Labels thus provide actionable information at the point of decision, connecting dietary choices to health. Yet products across the marketplace attempt “permission” marketing, in which a health halo is intentionally created to make food and beverages appear more healthful than they are. Specifically, consumers should not be misled that processed foods touting images of fruits and vegetables are actually adequate dietary substitutes for fresh fruits and vegetables. For this reason, it is critical that the FDA’s initiative should seek to correct misleading or inaccurate labeling claims and should not enable unhealthy foods to unfairly compete with fresh fruits and vegetables, which occupy too little space in Americans’ diets.

As the FDA fleshes out the details of its Nutrition Innovation Strategy, the agency should consider the extent to which its labeling policies and new strategies encourage the promotion of products that are substantively better than an unhealthful substitute but remain suboptimal in its nutrient density or other relevant characteristics. In addition, the FDA should ascertain whether labeling initiatives may drive consumers not only towards more healthful products labeled as such and away from less healthful products, but also unintentionally away from optimally healthful whole foods such that lack labels, such as fresh fruits and vegetables.
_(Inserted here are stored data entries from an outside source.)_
-- ==== Sys2Proof/Laws/BitVector.lean ====
section
/-! SUPPORT. The small lemmas of the primitives: lengths, and the bounds each result keeps. -/

namespace Sys2Proof.Machine

@[simp] theorem zeros_length (k : Nat) : (zeros k).length = k := List.length_replicate

@[simp] theorem complement_length (s : Bits) : (complement s).length = s.length := List.length_map _

@[simp] theorem slice_length (s : Bits) (i j : Nat) :
    (slice s i j).length = min (j - i) (s.length - i) := by
  simp [slice]

@[simp] theorem xorBits_length (a b : Bits) : (xorBits a b).length = min a.length b.length := by
  simp [xorBits]

@[simp] theorem flipBit_length (s : Bits) (i : Nat) : (flipBit s i).length = s.length := by
  simp [flipBit]

@[simp] theorem lowBits_length (v w : Nat) : (lowBits v w).length = w := by
  simp [lowBits]

@[simp] theorem padLeft_length (s : Bits) (block : Nat) :
    (padLeft s block).length = (block - s.length % block) % block + s.length := by
  simp [padLeft]

@[simp] theorem chunk_length (s : Bits) (k : Nat) : (chunk s k).length = s.length / k := by
  simp [chunk]

theorem toBits_eq_some (v w : Nat) (h : v < 2 ^ w) : toBits v w = some (lowBits v w) := if_pos h

theorem toBits_eq_none (v w : Nat) (h : 2 ^ w ≤ v) : toBits v w = none :=
  if_neg (Nat.not_lt.mpr h)

theorem toInt_nil : toInt [] = 0 := rfl

/-- The value so far is doubled by every further bit. -/
theorem toInt_foldl (b : Bits) (v : Nat) :
    b.foldl (fun u bit => 2 * u + bit.toNat) v = v * 2 ^ b.length + toInt b := by
  induction b generalizing v with
  | nil => simp [toInt]
  | cons c b ih =>
    have unfoldInt : toInt (c :: b) = b.foldl (fun u bit => 2 * u + bit.toNat) c.toNat := by
      simp [toInt]
    rw [unfoldInt, List.foldl_cons, ih, ih c.toNat, List.length_cons, Nat.pow_succ]
    ring

theorem toInt_cons (c : Bool) (b : Bits) :
    toInt (c :: b) = c.toNat * 2 ^ b.length + toInt b := by
  rw [← toInt_foldl b c.toNat]
  simp [toInt]

theorem toInt_append (a b : Bits) : toInt (a ++ b) = toInt a * 2 ^ b.length + toInt b := by
  rw [← toInt_foldl b (toInt a)]
  simp [toInt]

theorem toInt_lt (b : Bits) : toInt b < 2 ^ b.length := by
  induction b with
  | nil => simp [toInt]
  | cons c b ih =>
    rw [toInt_cons, List.length_cons, Nat.pow_succ]
    cases c <;> simp <;> omega

@[simp] theorem foldOnce_le (s w : Nat) (h : 2 ^ w ≤ s) (hw : 1 ≤ w) : foldOnce s w < s := by
  have two : 2 ≤ 2 ^ w := by
    calc 2 = 2 ^ 1 := rfl
      _ ≤ 2 ^ w := Nat.pow_le_pow_right (by omega) hw
  have split := Nat.div_add_mod s (2 ^ w)
  have quot : 1 ≤ s / 2 ^ w := (Nat.one_le_div_iff (by omega)).mpr h
  have twice : 2 * (s / 2 ^ w) ≤ 2 ^ w * (s / 2 ^ w) := Nat.mul_le_mul_right _ two
  unfold foldOnce
  omega

end Sys2Proof.Machine
end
For these reasons, we believe that the FDA should focus on the following initiatives as part of the Nutrition Innovation Strategy:

  • If defined with rigorous scientific substantiation and in a manner readily and accurately understood by the vast majority of consumers, the FDA should strengthen the definition of “healthy” and review a full range of options for front-of-package  nutrition labeling programs;
  •  The FDA should improve labeling of whole grains to enhance transparency and clarity for consumers and encourage healthful reformulation of graincontaining foods;
  • The FDA should have flexibility in prioritizing applications for health claims with rigorous scientific substantiation that have broad health benefits; 
  • The FDA should support health and enhance transparency by addressing deceptive labeling;
  • The FDA should modernize and improve standards of identity and ingredient lists and continue its efforts on sodium reduction; and 
  • The FDA should continue and even redouble its critical work on nutrition education.


TK: Fruits and vegetables in processed form aren’t the enemy, but highly processed foods with only a hint of fruits or veggies (think of strawberry toaster pastries, for example) are. True disciples need to follow the path of fresh produce. He who is  stealing our halo is against us.